Square Roots for Competitive Exams

The square root of a number 'x' is another number 'y' that when multiplied by itself gives 'x'. For example, 3 is the square root of 9 because 3 × 3 = 9. Grasping this basic concept builds the foundation to excel in the square roots portion of the SSC CGL Tier-I Quantitative Aptitude exam.

Important Details - Square Root Concept

Term Definition
Square Root A number that when multiplied by itself gives the original number
Example The square root of 9 is 3, as 3 × 3 = 9

SSC CGL Tier-I Square Roots Syllabus

The SSC CGL Tier-I square roots syllabus focuses on:

Syllabus Area Details
Calculation Methods Finding square roots using division, factorization, tables, approximations and calculators
Applications Applying square roots to calculate distances, areas, volumes, equations etc.
Properties Identifying perfect squares and their special properties

The syllabus requires a combination of conceptual clarity, mastery of different calculation techniques and the ability to apply square roots to solve diverse quantitative problems.

Tips to Master Square Roots

Some useful tips to master square roots for the SSC CGL Tier-I exam include:

Tips Details
Practice Extensively Solve previous year questions, mock tests across various difficulty levels
Focus on Speed & Accuracy Learn quick approximation methods to save time
Use Calculators Strategically Balance traditional manual methods with calculators for efficiency
Develop Number Sense Build intuition for number properties and relationships

Along with extensive practice, developing strategic approaches tailored to the exam pattern is key for success.

Importance in Relation to Quantitative Aptitude Syllabus

While square roots form an integral part of the syllabus, equal importance must be given to other topics like:

Other Important Topics Details
Arithmetic Operations Addition, subtraction, multiplication, division of numbers
Percentages Calculating percentages, conversions, interest, profit/loss etc.
Averages Mean, median, mode calculation
Ratio and Proportion Identifying and solving problems using direct/inverse proportion

By dedicating time across all syllabus areas, strong fundamentals can be built to tackle the exam confidently.

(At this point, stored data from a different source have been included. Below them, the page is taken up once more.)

/-! ## PageUnmapShareMigrate -/

/-- Entry 2 maps page 5 by record 7, referred to this often; the list of HBM3E holds these items. -/
def sPaged (refs : Nat) (items : List Nat) : State :=
  putItems (putRecord (putEntry (withTables part0 [(1, table0)]) 2 (mkEntry 0 5 7)) 7 refs) items

def puFields : Fields := [(8, 1, 0), (10, 2, 0), (16, 4, 0), (20, 4, 0)]

/-- PAGE_UNMAP form f of n entries from entry e on. -/
def sUnmap (s : State) (f e n : Nat) : State := post s (.user 0) 0x59 (bytesOf [(1, f), (1, 0), (2, 1), (4, 0), (4, e), (4, n)])

/-- With room on the list; and with none. -/
theorem witness_pageUnmapEntries : ∀ n ∈ [0, 4], let s := sUnmap (sPaged 1 (List.replicate n 0)) 0 2 1; let p := pkt s (.user 0)
    Takes s (.user 0) 0x59 puFields p ∧ s.table? (p.b 10 2) = some table0 ∧ table0.ctx = p.ctx ∧ p.b 16 4 + p.b 20 4 ≤ table0.entries ∧
    tableBusy s (p.b 10 2) = false ∧ p.b 8 1 = 0 := by
  intro e he
  simp only [List.mem_cons, List.not_mem_nil, or_false] at he
  rcases he with rfl | rfl <;> exact ⟨takes_of (by decide +kernel), by decide +kernel⟩

/-- The entry is busy. -/
theorem witness_pageUnmapInit : let s := sUnmap (putEntry (sPaged 1 []) 2 (mkEntry 0 5 7 + 4)) 2 2 1; let p := pkt s (.user 0)
    Takes s (.user 0) 0x59 puFields p ∧ s.table? (p.b 10 2) = some table0 ∧ table0.ctx = p.ctx ∧ p.b 16 4 + p.b 20 4 ≤ table0.entries ∧
    tableBusy s (p.b 10 2) = false ∧ p.b 8 1 = 2 ∧ peBusy (entryOf s table0 2) = true :=
  ⟨takes_of (by decide +kernel), by decide +kernel⟩

theorem witness_pageUnmapTable : let s := sUnmap (withTables part0 [(1, table0)]) 1 0 0; let p := pkt s (.user 0)
    Takes s (.user 0) 0x59 puFields p ∧ p.b 8 1 = 1 ∧ s.table? (p.b 10 2) = some table0 ∧ table0.ctx = p.ctx ∧
    asorted s.ms.tables = true ∧ tableBusy s (p.b 10 2) = false ∧ (∀ e, e < table0.entries → peValid (entryOf s table0 e) = false) :=
  ⟨takes_of (by decide +kernel), by decide +kernel⟩

theorem witness_pageUnmapTable_busy : let s := sUnmap (sPaged 1 []) 1 0 0; let p := pkt s (.user 0)
    Takes s (.user 0) 0x59 puFields p ∧ p.b 8 1 = 1 ∧ s.table? (p.b 10 2) = some table0 ∧ table0.ctx = p.ctx ∧
    asorted s.ms.tables = true ∧ tableBusy s (p.b 10 2) = false ∧ (∃ e, e < table0.entries ∧ peValid (entryOf s table0 e) = true) :=
  ⟨takes_of (by decide +kernel), by decide +kernel, by decide +kernel, by decide +kernel, by decide +kernel, by decide +kernel, 2,
    by decide +kernel⟩

/-- A record whose count reaches its limit with this share. -/
theorem witness_pageShare :
    let s := post (sPaged 65534 []) (.user 0) 0x5A (bytesOf [(2, 0), (2, 1), (4, 0), (4, 2), (4, 15), (4, 1)]); let p := pkt s (.user 0)
    let src := entryRange (p.b 16 4) (p.b 24 4)
    let dst := entryRange (p.b 20 4) (p.b 24 4)
    let vs := src.map (entryOf s table0)
    Takes s (.user 0) 0x5A [(10, 2, 0), (16, 4, 0), (20, 4, 0), (24, 4, 0)] p ∧ s.table? (p.b 10 2) = some table0 ∧ table0.ctx = p.ctx ∧
    p.b 16 4 + p.b 24 4 ≤ table0.entries ∧ p.b 20 4 + p.b 24 4 ≤ table0.entries ∧ tableBusy s (p.b 10 2) = false ∧ (∀ v ∈ vs, peValid v = true) ∧
    (∀ e ∈ dst, peValid (entryOf s table0 e) = false) ∧
    (∀ v ∈ vs, recRefs (rdRecord s table0 (peShare v)) + (vs.filter (fun w => peShare w == peShare v)).length ≤ 65535) :=
  ⟨takes_of (by decide +kernel), by decide +kernel⟩

theorem first_of {α β : Type} [DecidableEq α] {o : Option (α × β)} {a : α} (h : o.map (·.1) = some a) : ∃ y, o = some (a, y) := by
  cases o with
  | none => simp at h
  | some e => exact ⟨e.2, by simp at h; simp [← h]⟩

/-- PAGE_MIGRATE to LP5X of every entry of a table whose entry 2 has so many references, with one item on the list. -/
def sMigrate (refs : Nat) : State :=
  post (putDev (sPaged refs []) 0x44000 (leBytes 4 0 ++ leBytes 4 1 ++ List.replicate 56 0 ++ leBytes 8 (9 + 6 * 2 ^ 32))) .priv 0x5B
    (bytesOf [(2, 0), (2, 1), (1, 1), (3, 0), (4, 0), (4, 16)])
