-- ==== Sys2Proof/Tests/WitnessE.lean ====
section
/-! SUPPORT. Witnesses: for the statements about digests and votes, screens, units, faults and the log, states and operands that meet
the hypotheses of each clause. -/

namespace Sys2Proof.Tests

-- One theorem after the other: each evaluation by the kernel waits for all before it, and would hold a thread while it waits.
set_option Elab.async false

open Sys2Proof.Machine Sys2Proof.Safety

/-! ## DigestsGroupsAndVotes -/

/-- One granule of segment 0, clean or poisoned. -/
theorem witness_digest : ∀ marks ∈ [[], [(2 ^ 40 + 0x8000) / 64]],
    let s := post { part0 with mem := { part0.mem with poison := marks } } (.user 0) 0x70 (bytesOf [(8, 0), (8, 0x8000), (8, 64), (8, 0x9000)])
    let p := pkt s (.user 0)
    let host := bitOf (p.b 8 1) 0
    let a := p.b 16 8
    let n := p.b 24 8
    let len := 64 + 32 * leafCount n
    Takes s (.user 0) 0x70 [(8, 1, 1), (16, 8, 0), (24, 8, 0), (32, 8, 0)] p ∧
    (a % 64 = 0 ∧ n % 64 = 0 ∧ n ≠ 0 ∧ touchesFrames a n = false ∧ mayReach s (ringNo (.user 0)) false a n = true ∧
      mayReach s (ringNo (.user 0)) host (p.b 32 8) len = true ∧ s.populated a n = true ∧ closedTile s a n = none ∧
      (digestRecord s a n).length = len ∧ (poisonedLeaves s a n = 0 ↔ marks = [])) ∧ Open s host (p.b 32 8) len := by
  intro e he
  simp only [List.mem_cons, List.not_mem_nil, or_false] at he
  rcases he with rfl | rfl <;>
    exact ⟨takes_of (by decide +kernel), by decide +kernel, open_of (by decide +kernel)⟩

theorem witness_replicaGroupDefine : ∀ own ∈ [0, 2],
    let s := post part0 .priv 0x71 (bytesOf [(1, 0), (1, 15), (1, 3), (1, own), (4, 0), (2, if own = 0 then 0xFFFF else 7), (2, 1),
      (2, if own = 0 then 7 else 0xFFFF)])
    let p := pkt s .priv
    Takes s .priv 0x71 [(8, 1, 0), (9, 1, 0), (10, 1, 0), (11, 1, 0), (16, 2 * p.b 10 1, 0)] p ∧ p.b 8 1 = 0 ∧ p.b 9 1 ≤ 15 ∧
    3 ≤ p.b 10 1 ∧ p.b 10 1 ≤ 16 ∧ noRepeat (groupMembers p) = true ∧ (groupMembers p)[p.b 11 1]? = some s.deviceId := by
  intro e he
  simp only [List.mem_cons, List.not_mem_nil, or_false] at he
  rcases he with rfl | rfl <;> exact ⟨takes_of (by decide +kernel), by decide +kernel⟩

/-- A group of this device, whose ID is not set, and devices 1 and 7. -/
def group0 : Group := ⟨[0xFFFF, 1, 7], 0⟩

def withHealth (s : State) (groups : Assoc Group) (xs : List Exchange) : State :=
  { s with health := { s.health with groups := groups, exchanges := xs } }

theorem witness_replicaGroupRemove : let s := post (withHealth part0 [(15, group0)] []) .priv 0x71 [1, 15]; let p := pkt s .priv
    Takes s .priv 0x71 [(8, 1, 0), (9, 1, 0)] p ∧ p.b 8 1 = 1 ∧ (aget? s.health.groups (p.b 9 1)).isSome = true ∧
    asorted s.health.groups = true :=
  ⟨takes_of (by decide +kernel), by decide +kernel⟩

theorem witness_clearExpulsion : let s := post part0 .priv 0x71 [2]; let p := pkt s .priv
    Takes s .priv 0x71 [(8, 1, 0)] p ∧ p.b 8 1 = 2 :=
  ⟨takes_of (by decide +kernel), by decide +kernel⟩

/-- A schedule entry of an action with these parameters, due at count 5 and phase 100. -/
def schedEntry (action : Nat) (par : List Byte) : Sched :=
  ⟨padTo 56 (bytesOf [(1, action), (1, 0xFF), (2, 0), (2, 0), (2, 0), (8, 5), (4, 100), (4, 10), (4, 0)] ++ par), 0⟩

/-- The booted part at count 5 and phase n, with this entry at index 1023. -/
def sDue (n : Nat) (x : Sched) : State := { part0 with tideCount := 5, tidePhase := n, tide := { Tide.reset with sched := [(1023, x)] } }

def exchangeEntry : Sched := schedEntry 4 (bytesOf [(1, 15), (1, 0), (2, 3), (8, 0x8000), (8, 64)])

theorem witness_digestExchange : ∀ n ∈ [100, 101], let s := withHealth (sDue n exchangeEntry) [(15, group0)] []; let x := exchangeEntry
    let a := leAt x.bytes 32 8
    Canonical s ∧ Runs s ∧ aget? s.tide.sched (1023 : BitVec 10).toNat = some x ∧ seAction x.bytes = 4 ∧
    cyclesTo s (dueOf x.bytes x.next) ≤ 0 ∧ -1 ≤ cyclesTo s (dueOf x.bytes x.next) ∧
    aget? s.health.groups (leAt x.bytes 28 1) = some group0 ∧ s.populated a (leAt x.bytes 40 8) = true ∧
    closedTile s a (leAt x.bytes 40 8) = none ∧ leAt x.bytes 40 8 ≠ 0 ∧ poisonedLeaves s a (leAt x.bytes 40 8) = 0 := by
  unfold Canonical Runs; decide +kernel

/-- A service record with a digest for group 15, due at 5, from device 7 to this device. -/
def record7 : List Byte := padTo 64 (bytesOf [(1, 4), (1, 0), (2, 0xFFFF), (2, 7), (2, 0), (1, 15), (1, 0), (6, 0), (8, 5), (32, 9)])

def exchange0 : Exchange := ⟨15, 5, 8, some (leBytes 32 9), [(1, some (leBytes 32 9))]⟩

theorem witness_serviceRecord :
    let s : State := { withHealth part0 [(15, group0)] [exchange0] with
      links := { Links.reset with ports := [(7, { LinkPort.reset with svcIn := [record7] })] } }
    let rec7 := record7
    Canonical s ∧ Runs s ∧ (s.lport (7 : BitVec 3).toNat).svcIn = [rec7] ∧ leAt rec7 2 2 = s.deviceId ∧ fld (leAt rec7 0 1) 1 3 = 2 ∧
    s.health.exchanges = [exchange0] ∧ exchange0.group = leAt rec7 8 1 ∧ exchange0.due = leAt rec7 16 8 ∧
    aget? s.health.groups exchange0.group = some group0 ∧
    group0.members.findIdx? (fun d => d == leAt rec7 4 2 && d != s.deviceId) = some 2 ∧ (∀ e ∈ exchange0.got, e.1 ≠ 2) ∧
    bitOf (leAt rec7 9 1) 0 = false := by
  unfold Canonical Runs; decide +kernel
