theorem witness_send_gauge : ∀ k ∈ [0, 7, 8], let w := sendWord 1 0; let y := gaugeSender k; let s := sProg y
    AtStep s 1023 4 1071 w ∧ RunsOn y (nextIdx y) ∧ s.tile 1071 = y ∧ fld w 0 24 % 64 = 0 ∧
    fld w 0 24 + 64 * (fld w 47 6 + 1) ≤ 0x1000000 ∧ y.cfgMarked (0x2000 + 64 * fld w 53 5) 64 = false ∧
    (∀ x ∈ y.localList, inInput y x = true) ∧ sendsGauge y w = true ∧ y.gq.length = k := by
  intro e he
  simp only [List.mem_cons, List.not_mem_nil, or_false] at he
  rcases he with rfl | rfl | rfl <;> exact ⟨step_of (by decide +kernel), runsOn_of (by decide +kernel), by decide +kernel⟩

/-- A full egress buffer; and a mark on the template. -/
theorem witness_send_stalls : ∀ e ∈ [([], false), ([159], true)], let w := sendWord 1 0
    let y : Tile := { sender 1 0 .running 8 with cfgBad := e.1 }; let s := sProg y
    AtStep s 1023 4 1071 w ∧ s.tile 1071 = y ∧ fld w 0 24 % 64 = 0 ∧ fld w 0 24 + 64 * (fld w 47 6 + 1) ≤ 0x1000000 ∧
    y.cfgMarked (0x2000 + 64 * fld w 53 5) 64 = e.2 ∧ sendsGauge y w = false ∧ 8 ≤ y.sends := by
  intro e he
  simp only [List.mem_cons, List.not_mem_nil, or_false] at he
  rcases he with rfl | rfl <;> exact ⟨step_of (by decide +kernel), by decide +kernel⟩

/-- A source that is not a multiple of 64, and one that runs past the store. -/
theorem witness_send_fails : ∀ e ∈ [(1, 63), (2, 0xFFFFC0)], let w := sendWord e.1 e.2; let s := sProg (sender e.1 e.2 .running 0)
    AtStep s 1023 4 1071 w ∧ (fld w 0 24 % 64 ≠ 0 ↔ e.1 = 1) ∧ (0x1000000 < fld w 0 24 + 64 * (fld w 47 6 + 1) ↔ e.1 = 2) := by
  intro e he
  simp only [List.mem_cons, List.not_mem_nil, or_false] at he
  rcases he with rfl | rfl <;> exact ⟨step_of (by decide +kernel), by decide +kernel⟩

/-! ## WatchSwapBranchEnd -/

/-- WATCH of bit 30, stale_seen, of port 7 of this unit; predicate 7, timeout entry 3. -/
def watchWord (u : Nat) : Nat := stepWord 5 [(54, u), (51, 7), (49, 3), (46, 7), (0, 2 ^ 30)]

def watcher (u : Nat) (st : SeqState) (seen : Bool) : Tile :=
  { progTile (watchWord u) [(0x3380 + 12, 4, 50)] st 1024 with ports := [(8 * (u - 1) + 7, { Port.empty with staleSeen := seen })] }

theorem witness_watch : ∀ e ∈ [(1, true), (7, true), (1, false), (7, false)], let w := watchWord e.1; let y := watcher e.1 .running e.2; let s := sProg y
    AtStep s 1023 5 1071 w ∧ RunsOn y (nextIdx y) ∧ s.tile 1071 = y ∧ 1 ≤ fld w 54 4 ∧ fld w 54 4 ≤ 7 ∧ y.timeoutEntry (fld w 49 2) = 50 ∧
    ((portStatus s 1071 (fld w 54 4) (fld w 51 3) &&& fld w 0 32) ≠ 0 ↔ e.2 = true) := by
  intro e he
  simp only [List.mem_cons, List.not_mem_nil, or_false] at he
  rcases he with rfl | rfl | rfl | rfl <;> exact ⟨step_of (by decide +kernel), runsOn_of (by decide +kernel), by decide +kernel⟩

theorem witness_watch_fails : ∀ u ∈ [0, 8, 15], let s := sProg (watcher u .running false)
    AtStep s 1023 5 1071 (watchWord u) ∧ (fld (watchWord u) 54 4 = 0 ∨ 7 < fld (watchWord u) 54 4) := by
  intro e he
  simp only [List.mem_cons, List.not_mem_nil, or_false] at he
  rcases he with rfl | rfl | rfl <;> exact ⟨step_of (by decide +kernel), by decide +kernel⟩
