section
/-! PROOFS. GAUGE_SET and GAUGE_READ, and the limit of a read that waits (R197, R200, R207, R310). -/

namespace Sys2Proof.GaugeProofs

open Sys2Proof.Machine Sys2Proof.Safety Sys2Proof.Laws Sys2Proof.TileProofs Sys2Proof.StoreProofs

/-! ## Commands on a gauge whose words are good -/

section
variable {s : State} {ring : Ring} {e : Ecc} {p : Pkt} {g : Nat} (bound : s.gaugeOf p.ctx (p.b 8 2) = some g)
include bound

/-- GAUGE_SET writes the bound gauge or adds to it, and answers what it then holds. -/
theorem gaugeSet_ends (takes : Takes s ring 0x60 [(8, 2, 0x7FF), (10, 1, 1), (12, 4, 0)] p) (good : e ≠ .uncorrectable) :
    let v := if p.b 10 1 = 1 then BitVec.ofNat 32 (p.b 12 4) else (s.gauge g).value + BitVec.ofNat 32 (p.b 12 4)
    ∃ t, exec (.gaugeSet ring e) s = .next t ∧ Ends s t ring p (.gauges :: .census :: eccKinds e) stOk v.toNat 0 0 ∧
      (t.gauge g).value = v ∧ ∀ j, j ≠ g → t.gauge j = s.gauge j := by
  intro v
  let r := ringNo ring
  let operand := BitVec.ofNat 32 (p.b 12 4)
  obtain ⟨z, read, reads⟩ := gaugeCommand_good good (advance s r) r p
  have gauge (j : Nat) : z.gauge j = s.gauge j := (read.gauge j).trans (gauge_advance s r j)
  have bound' : z.gaugeOf p.ctx (p.b 8 2) = some g := (read.gaugeOf _ _).trans ((gaugeOf_advance s r _ _).trans bound)
  have only := only_applySignal z g (p.b 10 1 == 1) operand 0 0 true
  obtain ⟨value, others, -⟩ := applySignal_gauge z g (p.b 10 1 == 1) operand 0 0 true
  simp only [gauge, beq_iff_eq] at value others
  refine ring_completes rfl (applySignal z g (p.b 10 1 == 1) operand 0 0 true) stOk v.toNat 0 0
    (.gauges :: .census :: eccKinds e) takes (by simp) ?body ?rings ?kinds (fun ends => ⟨ends, ?_, fun j hj => ?_⟩)
  case body =>
    rw [checked_takes takes, reads, bound']
    dsimp only
    rw [value]
  case rings => exact (same_of_only only (k := .rings) (by decide)).trans read.rings
  case kinds =>
    intro k hk
    simp only [List.mem_cons, not_or] at hk
    obtain ⟨-, -, gauges, census, word⟩ := hk
    exact same_trans (same_of_only read.only word) (same_of_only only (by simp [gauges, census]))
  · rw [gauge_done takes.runs]; exact value
  · rw [gauge_done takes.runs]; exact others j hj

/-- GAUGE_READ without wait answers what the words hold. -/
theorem gaugeRead_ends (takes : Takes s ring 0x61 [(8, 2, 0x7FF), (10, 1, 1), (12, 4, 0), (16, 4, 0)] p) (now : p.b 10 1 = 0)
    (good : e ≠ .uncorrectable) : ∃ t, exec (.gaugeRead ring e) s = .next t ∧
      Ends s t ring p (eccKinds e) stOk (s.gauge g).value.toNat (physWord g).toNat 0 := by
  let r := ringNo ring
  obtain ⟨z, read, reads⟩ := gaugeCommand_good good (advance s r) r p
  have gauge : z.gauge g = s.gauge g := (read.gauge g).trans (gauge_advance s r g)
  have bound' : z.gaugeOf p.ctx (p.b 8 2) = some g := (read.gaugeOf _ _).trans ((gaugeOf_advance s r _ _).trans bound)
  refine ring_completes rfl z stOk (s.gauge g).value.toNat (physWord g).toNat 0 (eccKinds e) takes (by simp) ?body read.rings
    (fun k hk => same_of_only read.only (fun word => hk (by simp [word]))) id
  rw [checked_takes takes, reads, bound', now]
  dsimp only
  rw [gauge]
  rfl
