/-- Nothing at all has changed but what the command returned and recorded. -/
def NothingChanged (s t : State) : Prop :=
  OnlyTheBus s t ∧ t.chip.ptr = s.chip.ptr ∧ ChipBytesKeptOutside (fun _ => False) s t ∧ Drew 0 s t

/-- The effect of WRITE8(a, v) issued by `i` (40 rule R129): one frame; the byte is there after OK, there or not after
FAIL; no other byte. -/
def ByteWritten (i : Issuer) (a v : Byte) (s t : State) : Prop :=
  Recorded i [byteWriteOf s a v (verdict s 0)] s t ∧ Drew 1 s t ∧
  (verdict s 0 = true → chipByte t a = some v) ∧
  (verdict s 0 = false → chipByte t a = some v ∨ chipByte t a = chipByte s a) ∧
  ChipBytesKeptOutside (fun x => x = a) s t

/-! ### The plan of PROGRAM_SWEEP (42 rule R175) -/

/-- Carry out a list of planned events with the verdicts from the `j`-th on: generator requests always happen, a frame
that fails is the last. The second component says whether the plan was carried out whole. -/
def runPlan (ok : Nat → Bool) (j : Nat) (plan : List EventKind) : List EventKind × Bool :=
  match plan with
  | [] => ([], true)
  | .frame k d a sent received _ :: rest =>
    if ok j then (.frame k d a sent received true :: (runPlan ok (j + 1) rest).1, (runPlan ok (j + 1) rest).2)
    else ([.frame k d a sent received false], false)
  | e :: rest => (e :: (runPlan ok j rest).1, (runPlan ok j rest).2)

/-- The generator requests of SETCLK(k) (42 rule R163). -/
def clockRequests (s : State) (k : ClkIdx) : List EventKind :=
  (if s.regs.cgRun then [.cgStop] else []) ++
  (if s.cfg.isExternal k then [.cgSetPsc (s.cfg.clkPsc.get k), .cgStart] else [])

/-- The clock-source write of SETCLK(k). -/
def clockBitOf (s : State) (k : ClkIdx) (ok : Bool) : EventKind :=
  byteWriteOf s s.cfg.aCtrlLo (ctrlLoByte s.cfg 0 (clkSourceBit s.cfg k)) ok

/-- A two-phase write of three bytes. -/
def write24Plan (s : State) (a : Byte) (v : U24) : List EventKind := [pointerSetOf s a true, blockWrite24Of s a v true]

/-- A two-phase write of two bytes. -/
def write16Plan (s : State) (a : Byte) (v : U16) : List EventKind := [pointerSetOf s a true, blockWrite16Of s a v true]

/-- The steps of PROGRAM_SWEEP(f, n) under clock `k`, in the order of 42 rule R175. -/
def sweepPlan (s : State) (k : ClkIdx) (f : U32) (n : U16) : List EventKind :=
  [controlOf s s.cfg.fcStandby true] ++ clockRequests s k ++ [clockBitOf s k true] ++
  write24Plan s s.cfg.aFreqStart (freqCode f (s.cfg.clkRate.get k)) ++
  write24Plan s s.cfg.aFreqInc (freqCode s.regs.swInc (s.cfg.clkRate.get k)) ++
  write16Plan s s.cfg.aNumInc (ninc16 n) ++
  write16Plan s s.cfg.aSettle (settle16 s.cfg s.regs.swMult s.regs.swSettle) ++
  [controlOf s s.cfg.fcInit true]

/-- The clock shadows after SETCLK(k) (42 rule R163). -/
def clockSelected (c : Config) (k : ClkIdx) (r : Regs) : Regs :=
  { r with clkSel := k, cgRun := c.isExternal k, cgPsc := if c.isExternal k then c.clkPsc.get k else r.cgPsc }

/-- The generator after SETCLK(k). -/
def generatorAfter (s : State) (k : ClkIdx) : ClockGen :=
  { running := s.cfg.isExternal k || (s.gen.running && !s.regs.cgRun)
    psc := if s.cfg.isExternal k then s.cfg.clkPsc.get k else s.gen.psc }

/-- The addresses PROGRAM_SWEEP writes to: the six registers it programs (10 rule R40). -/
def SweepRegisterByte (c : Config) (a : Byte) : Prop :=
  a ∈ [c.aCtrlHi, c.aCtrlLo, c.aFreqStart, c.aFreqStart + 1, c.aFreqStart + 2, c.aFreqInc, c.aFreqInc + 1,
    c.aFreqInc + 2, c.aNumInc, c.aNumInc + 1, c.aSettle, c.aSettle + 1]

/-- The checks V3 to V10 of 43 rule R196 hold of a sweep operand that starts in band `k`. -/
def OperandsAdmissible (c : Config) (sw : SweepSpec) (k : ClkIdx) : Prop :=
  selClk c sw.start = some k ∧ sw.increment ≠ 0 ∧ sw.increments.toNat ≤ 511 ∧
  sw.start.toNat + sw.increment.toNat * sw.increments.toNat < 2 ^ 32 ∧
  fits24 sw.start.toNat (rateOf c k) = true ∧ fits24 sw.increment.toNat (rateOf c k) = true ∧
  sw.settle.toNat ≤ 511 ∧ 1 ≤ sw.averages.toNat

/-- Idle or a finished state (43 rule R190). -/
def Ready (s : State) : Prop := s.regs.status ≠ .uninit ∧ isBusyStatus s.regs.status = false

/-! ### One polling tick (43 rules R205 to R210) -/

/-- `TICKCNT` counted (43 rule R202). -/
def counted (r : Regs) : Regs := { r with tickCnt := r.tickCnt + 1 }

Demystifying the square roots portion is pivotal for SSC CGL Tier-I success. One must grasp the basic concepts, master diverse calculation methods, apply square roots to solve problems, understand special properties and practice extensively. When combined with proficiency across all quantitative topics, you will be able to maximize scores in this critical exam section.


Q1: What is the key thing to understand about square roots?

A1: The key concept is that the square root of a number 'x' is another number 'y' which when multiplied by itself gives 'x'. Grasping this builds foundations to learn calculation methods, applications etc.

Q2: How to master the approximate/quick techniques for finding square roots?

A2: Regular practice by solving previous year questions and mock tests is key. Start with simple approximations and then gradually build up speed and accuracy on difficult problems. Develop familiarity with squares and square roots tables.

Q3: Should calculators be used strategically for square roots in the exam?

A3: Yes, balance manual traditional methods and calculators. Use approximation techniques to get a quick estimate first. Then input the number in calculator to get accurate result. This balances speed and precision.

Q4: How much time should one allocate for square roots preparation?

A4: Allocate 15-20% of your quantitative aptitude preparation time for square roots. Solve previous year questions, appear for regular mock tests. Analyze your weak areas and improve speed and accuracy.

Q5: Is it necessary to remember the table of squares and square roots?

A5: Not mandatory but highly recommended. Memorizing the common squares and roots will help in faster calculation, identification of perfect squares and more accurate approximation. It reduces reliance on calculators.

Q6: What other quantitative topics need focus apart from square roots?

A6: Other important topics are - arithmetic operations, percentages, averages, ratio and proportion, mensuration, data interpretation etc. Build strong conceptual fundamentals across all topics through extensive practice.